### EXERCISE DESCRIPTION
Show, from the entries below, every line in which "State" appears.

(Beginning of EXERCISE INPUT)

-- ==== Sys2Proof/Laws/Faults.lean ====
section
/-! SUPPORT. Where an instruction faults: an operand in memory that cannot be accessed. -/

namespace Sys2Proof.Machine

/-- At most one operand of an instruction is in memory. -/
def oneMem : InstructionType → Prop
  | .add d s => ∀ m m', d = .mem m → s ≠ .mem m'
  | .adc d s => ∀ m m', d = .mem m → s ≠ .mem m'
  | .sub d s => ∀ m m', d = .mem m → s ≠ .mem m'
  | .cmp d s => ∀ m m', d = .mem m → s ≠ .mem m'
  | .test d s => ∀ m m', d = .mem m → s ≠ .mem m'
  | .xor d s => ∀ m m', d = .mem m → s ≠ .mem m'
  | .mov d s => ∀ m m', d = .mem m → s ≠ .mem m'
  | .movzx d s => ∀ m m', d = .mem m → s ≠ .mem m'
  | _ => True

theorem Instr.kind_oneMem (i : Instr) (a : Word) : oneMem (i.kind a) := by
  cases i <;> simp only [Instr.kind, oneMem, regOperand, opregOperand] <;> intro m m' <;> simp

variable {i : Instr} {s : State} {m : MemOperand} {w : Width}

/-- An instruction that begins by reading the operand. -/
theorem faultsOn_first (hf : m.size = w) {go : BitVec w.bits → Result}
    (h : exec i s = access (readOp i.length w (.mem m) s) s go) : faultsOn i .read m s s := by
  subst hf
  refine ⟨fun g hg hs => ?_, fun h1 h2 hm => ?_⟩
  · rw [h, readOp_segment rfl hg hs]; rfl
  · rw [h, readOp_unmapped h1 h2 hm]; rfl

/-- An operand that is not in memory is read without a fault. -/
theorem readOp_total {len : Nat} {o : Operand} (hf : fits w o) (hm : ∀ m, o ≠ .mem m) : ∃ v, readOp len w o s = .ok v := by
  cases o with
  | reg r => simp only [fits] at hf; subst hf; exact ⟨s.regRead r, by simp [readOp]⟩
  | imm v => exact ⟨_, rfl⟩
  | mem m => exact absurd rfl (hm m)

/-- An instruction that reads another operand first, one that is not in memory. -/
theorem faultsOn_second {d : Operand} (hd : fits w d) (hn : ∀ m', d ≠ .mem m') (hf : m.size = w)
    {go : BitVec w.bits → BitVec w.bits → Result}
    (h : exec i s = access (readOp i.length w d s) s fun a => access (readOp i.length w (.mem m) s) s (go a)) :
    faultsOn i .read m s s := by
  obtain ⟨v, hv⟩ := readOp_total (s := s) (len := i.length) hd hn
  rw [hv, access_ok] at h
  exact faultsOn_first hf h

/-- A store through an operand that cannot be accessed. -/
theorem writeOp_unmapped {len : Nat} (v : BitVec m.size.bits) (h1 : m.segment ≠ some .fs) (h2 : m.segment ≠ some .gs)
    (h : ¬ mapped s (ea0 len m s) m.size.bytes) :
    writeOp len m.size (.mem m) v s = .error (.bus (ea0 len m s) m.size.bytes .write) := by
  simp [writeOp, ea_ok h1 h2, Except.bind, memWrite_unmapped v h]

theorem ea_segment {len : Nat} {g : Seg} (hg : m.segment = some g) (h : g = .fs ∨ g = .gs) :
    ea len m s = .error (.segment g) := by
  unfold ea; rcases h with rfl | rfl <;> simp [hg]

/-- A push whose slot is unmapped. -/
theorem pushWord_unmapped {v : Word} {go : State → Result} (h : ¬ mapped s (s.reg rsp - 8) 8) :
    pushWord v s go = .fault (.busFault (s.reg rsp - 8) 8 .write s) := by
  have h' : ¬ mapped s (s.reg rsp - slotBytes) Width.w64.bytes := h
  unfold pushWord
  dsimp only
  rw [memWrite_unmapped v h']
  rfl

end Sys2Proof.Machine
end

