/-- The rest of the parse gives back the instruction whose bytes it reads. -/
theorem finishParse_ok (i : Instr) (hi : i.row.info.immOk i.pieces.prefixes i.pieces.imm = true)
    (h : i.row.info.rmOk i.pieces.rm = true) (rest : List Byte) :
    let p := i.pieces.prefixes
    let op := i.row.info.opcodeByte i.pieces.opreg
    match i.pieces.rm with
    | none => finishParse p op i.row none (i.pieces.imm.bytes ++ rest) = .ok (i, rest)
    | some rm => ∃ b tl, rm.bytes (i.row.info.regField i.pieces.reg) = b :: tl ∧ i.row.info.modrmMatches b = true ∧
        (b.extractLsb' 3 3 : BitVec 3) = i.row.info.regField i.pieces.reg ∧
        finishParse p op i.row (some b) (tl ++ (i.pieces.imm.bytes ++ rest)) = .ok (i, rest) := by
  obtain ⟨h1, h2, h3⟩ := i.pieces_ok
  have ha := i.assemble_pieces
  have hreg : i.pieces.rm = none → i.pieces.reg = 0 := by
    cases i <;> intro h <;> first | rfl | cases h
  have hop : (if i.row.info.mask = 0xF8 then (i.row.info.opcodeByte i.pieces.opreg).extractLsb' 0 3 else 0) =
      i.pieces.opreg := by
    have hc := Row.check_ok i.row i.pieces.opreg h3
    simp only [Row.check, Bool.and_eq_true] at hc
    split
    · rename_i hm; have := hc.1.2; rw [if_pos hm] at this; simpa using this
    · rename_i hm; exact (h3 hm).symm
  have hdig : ∀ d, i.row.info.digit = some d → d < 8 := by
    have hc := Row.check_ok i.row i.pieces.opreg h3
    simp only [Row.check, Bool.and_eq_true] at hc
    intro d hd
    have := hc.2
    rw [hd] at this
    simpa using this
  generalize hq : i.pieces = q at *
  obtain ⟨p, opreg, reg, rm, imm⟩ := q
  cases rm with
  | none =>
    simp only at *
    simp only [finishParse, takeModrm, bind, Except.bind, takeImm_bytes hi, hop]
    rw [hreg trivial] at ha
    simp only [ha]
    rfl
  | some rm =>
    simp only at *
    have hwf : rm.wf = true := by
      cases rm <;> simp_all [RowInfo.rmOk, Rm.wf]
    obtain ⟨b, tl, hb, hf, hmod, ht⟩ := takeRm_bytes hwf (i.row.info.regField reg) (imm.bytes ++ rest)
    refine ⟨b, tl, hb, ?_, hf, ?_⟩
    · rw [modrmMatches_iff]
      refine ⟨?_, ?_⟩
      · intro d hd
        rw [hf, RowInfo.regField, hd]
        have := hdig d hd
        simp; omega
      · intro hmo h3'
        obtain ⟨r, rfl⟩ := hmod.1 h3'
        simp [RowInfo.rmOk, hmo] at h
    · simp only [finishParse, takeModrm, pure, Except.pure, ht, bind, Except.bind, takeImm_bytes hi, hop]
      have : (if i.row.info.digit.isSome = true then 0 else b.extractLsb' 3 3) = reg := by
        split
        · rename_i hd; exact (h2 hd).symm
        · rename_i hd
          rw [hf, RowInfo.regField]
          cases hdd : i.row.info.digit with
          | none => rfl
          | some d => simp [hdd] at hd
      rw [this]
      simp only [ha]

/-- Parsing the bytes of a well-formed instruction gives it back and leaves what follows. -/
theorem parse_encode (i : Instr) (h : i.wf = true) (rest : List Byte) :
    parse (encode i ++ rest) = .ok (i, rest) := by
  simp only [Instr.wf, Bool.and_eq_true] at h
  obtain ⟨⟨⟨hp, hrm⟩, him⟩, -⟩ := h
  obtain ⟨h1, h2, h3⟩ := i.pieces_ok
  obtain ⟨b, tl, hb, hb1, hb2⟩ := opcode_first i.row i.pieces.opreg h3
  have hto := takeOpcode_row i.row i.pieces.opreg h3
  obtain ⟨x, xs, hcand, hxm⟩ := cand_cons i.row i.pieces.opreg h3
  have hfin := finishParse_ok i him hrm rest
  unfold parse encode encodePieces
  rw [show i.pieces.prefixes.bytes ++ i.row.info.opcodeBytes i.pieces.opreg ++
      i.row.info.rmBytes i.pieces.reg i.pieces.rm ++
      i.pieces.imm.bytes ++ rest = i.pieces.prefixes.bytes ++ b :: (tl ++ (i.row.info.rmBytes i.pieces.reg i.pieces.rm ++
      (i.pieces.imm.bytes ++ rest))) by rw [hb]; simp]
  simp only [takePrefixes_bytes _ _ hb1 hb2]
  rw [← List.cons_append, ← hb, hto]
  simp only [bind, Except.bind, hcand]
  rw [hxm, ← h1]
  cases hrmq : i.pieces.rm with
  | none =>
    rw [hrmq] at hfin
    simp only [Option.isSome_none, Bool.false_eq_true, if_false, RowInfo.rmBytes, List.nil_append]
    rw [← hcand, find_row i.row i.pieces.opreg h3 _ hp]
    · exact hfin
    · intro x hd
      rw [hrmq] at h1
      have : i.row.info.digit.isSome = true → i.row.info.modrm = true := by
        generalize i.row = r; cases r <;> simp [Row.info]
      rw [← h1] at this
      exact absurd (this hd) (by simp)
  | some rm =>
    rw [hrmq] at hfin
    obtain ⟨c, tl2, hc, hmm, hfield, hfin⟩ := hfin
    simp only [Option.isSome_some, if_true, RowInfo.rmBytes, hc, List.cons_append, nextByte]
    rw [← hcand, find_row i.row i.pieces.opreg h3 _ (by rw [hmm, hp]; rfl)]
    · exact hfin
    · intro x hd hxd hne
      have : x.info.modrmMatches c = false := by
        by_contra hcon
        rw [Bool.not_eq_false, modrmMatches_iff] at hcon
        rw [modrmMatches_iff] at hmm
        obtain ⟨d, hd⟩ := Option.isSome_iff_exists.1 hd
        obtain ⟨d', hd'⟩ := Option.isSome_iff_exists.1 hxd
        have e1 := hcon.1 d' hd'
        have e2 := hmm.1 d hd
        rw [hd, hd', ← e1, e2] at hne
        exact hne rfl
      rw [this]; rfl

/-! ## Parsing, then encoding -/

/-- A row's opcode leaves none or three of its bits open. -/
theorem mask_cases (r : Row) : r.info.mask = 0xFF ∨ r.info.mask = 0xF8 := by
  cases r <;> simp [Row.info]

set_option maxRecDepth 10000 in
/-- A byte is its high five bits and its low three. -/
theorem op_split (op : Byte) : op = BitVec.ofNat 8 ((op.toNat &&& 0xF8) + (op.extractLsb' 0 3 : BitVec 3).toNat) := by
  have : ∀ n : Fin 256, (BitVec.ofFin n : Byte) = BitVec.ofNat 8 (((BitVec.ofFin n : Byte).toNat &&& 0xF8) +
      ((BitVec.ofFin n : Byte).extractLsb' 0 3 : BitVec 3).toNat) := by decide
  exact this op.toFin

/-- The opcode byte of a row that matches it (R94). -/
theorem opcodeMatches_byte {r : Row} {map : OpMap} {op : Byte} (h : r.info.opcodeMatches map op = true) :
    r.info.map = map ∧ r.info.opcodeByte (if r.info.mask = 0xF8 then op.extractLsb' 0 3 else 0) = op := by
  simp only [RowInfo.opcodeMatches, Bool.and_eq_true, beq_iff_eq] at h
  refine ⟨h.1, ?_⟩
  unfold RowInfo.opcodeByte
  rcases mask_cases r with hm | hm
  · rw [hm] at h ⊢
    rw [← h.2]
    simp only [show ¬ (0xFF = 0xF8) by decide, if_false]
    rw [show (0xFF : Nat) = 2 ^ 8 - 1 by rfl, Nat.and_two_pow_sub_one_eq_mod]
    exact BitVec.eq_of_toNat_eq (by simp; exact op.isLt)
  · rw [hm] at h ⊢
    rw [← h.2]
    simp only [if_true]
    exact (op_split op).symm

/-- The bytes an opcode was read from. -/
theorem takeOpcode_ok {bs rest : List Byte} {map : OpMap} {op : Byte} (h : takeOpcode bs = .ok (map, op, rest)) :
    bs = map.escape ++ op :: rest := by
  unfold takeOpcode at h
  obtain ⟨⟨b, bs1⟩, h1, h⟩ := Except.bind_ok h
  cases bs with
  | nil => simp [nextByte] at h1
  | cons c bs =>
    simp only [nextByte, Except.ok.injEq, Prod.mk.injEq] at h1
    obtain ⟨rfl, rfl⟩ := h1
    simp only at h
    split at h
    · rename_i h0
      obtain ⟨⟨b, bs2⟩, h1, h⟩ := Except.bind_ok h
      cases bs with
      | nil => simp [nextByte] at h1
      | cons d bs =>
        simp only [nextByte, Except.ok.injEq, Prod.mk.injEq] at h1
        obtain ⟨rfl, rfl⟩ := h1
        simp only [pure, Except.pure, Except.ok.injEq, Prod.mk.injEq] at h
        obtain ⟨rfl, rfl, rfl⟩ := h
        simp [h0, OpMap.escape]
    · simp only [pure, Except.pure, Except.ok.injEq, Prod.mk.injEq] at h
      obtain ⟨rfl, rfl, rfl⟩ := h
      simp [OpMap.escape]

/-- Everything a finished parse answers comes from the bytes of a well-formed instruction. -/
theorem finishParse_spec {p : Prefixes} {op : Byte} {row : Row} {m : Option Byte} {bs rest : List Byte} {i : Instr}
    (h : finishParse p op row m bs = .ok (i, rest)) (hm : m.isSome = row.info.modrm)
    (hmm : ∀ b, m = some b → row.info.modrmMatches b = true) :
    i.row = row ∧ i.pieces.prefixes = p ∧
      i.pieces.opreg = (if row.info.mask = 0xF8 then op.extractLsb' 0 3 else 0) ∧
      row.info.immOk p i.pieces.imm = true ∧ row.info.rmOk i.pieces.rm = true ∧
      m.toList ++ bs = row.info.rmBytes i.pieces.reg i.pieces.rm ++ i.pieces.imm.bytes ++ rest := by
  unfold finishParse at h
  obtain ⟨⟨rm, reg, bs1⟩, h1, h⟩ := Except.bind_ok h
  obtain ⟨⟨imm, bs2⟩, h2, h⟩ := Except.bind_ok h
  obtain ⟨himm, hb⟩ := takeImm_ok h2
  simp only at h
  split at h
  · rename_i ha
    simp only [pure, Except.pure, Except.ok.injEq, Prod.mk.injEq] at h
    obtain ⟨rfl, rfl⟩ := h
    cases m with
    | none =>
      simp only [takeModrm, Except.ok.injEq, Prod.mk.injEq] at h1
      obtain ⟨rfl, rfl, rfl⟩ := h1
      obtain ⟨hr, hq⟩ := Row.assemble_spec ha (by simpa using hm) (fun _ => rfl) (fun hne => by simp [hne])
        (fun _ => rfl) himm
      rw [hq]
      exact ⟨hr, rfl, rfl, himm, rfl, by simp [RowInfo.rmBytes, hb]⟩
    | some b =>
      obtain ⟨⟨rm', bs'⟩, hx, h1⟩ := Except.bind_ok h1
      simp only [pure, Except.pure, Except.ok.injEq, Prod.mk.injEq] at h1
      obtain ⟨rfl, rfl, rfl⟩ := h1
      obtain ⟨hw, hbytes, h3⟩ := takeRm_ok hx
      obtain ⟨hr, hq⟩ := Row.assemble_spec ha (by simpa using hm) (fun hd => by simp [hd]) (fun hne => by simp [hne])
        (fun hf => by rw [hf] at hm; simp at hm) himm
      rw [hq]
      have hmm := (modrmMatches_iff _ _).1 (hmm b rfl)
      refine ⟨hr, rfl, rfl, himm, ?_, ?_⟩
      · cases rm' with
        | reg r =>
          simp only [RowInfo.rmOk, Bool.not_eq_true']
          cases hmo : row.info.memOnly with
          | false => rfl
          | true =>
            exfalso
            apply hmm.2 hmo
            have := hbytes
            simp only [Rm.bytes, List.cons_append, List.nil_append, List.cons.injEq] at this
            have hh := this.1
            rw [hh]
            exact (fields_of_byte 3#2 _ r).1
        | ripRel d => exact hw
        | base r d => exact hw
        | sib ss idx bs d => exact hw
        | sibNoBase ss idx d => exact hw
      · simp only [Option.toList_some, List.singleton_append, RowInfo.rmBytes]
        rw [hbytes, hb]
        have : row.info.regField (if row.info.digit.isSome = true then 0 else b.extractLsb' 3 3) =
            b.extractLsb' 3 3 := by
          unfold RowInfo.regField
          cases hd : row.info.digit with
          | none => rfl
          | some d =>
            rw [← hmm.1 d hd]
            simp only [BitVec.ofNat_toNat, BitVec.setWidth_eq]
        rw [this]
        simp
  · simp at h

(End of EXERCISE INPUT)

### WRITTEN SOLUTION
variable {i : Instr} {s : State} {m : MemOperand} {w : Width}
theorem pushWord_unmapped {v : Word} {go : State → Result} (h : ¬ mapped s (s.reg rsp - 8) 8) :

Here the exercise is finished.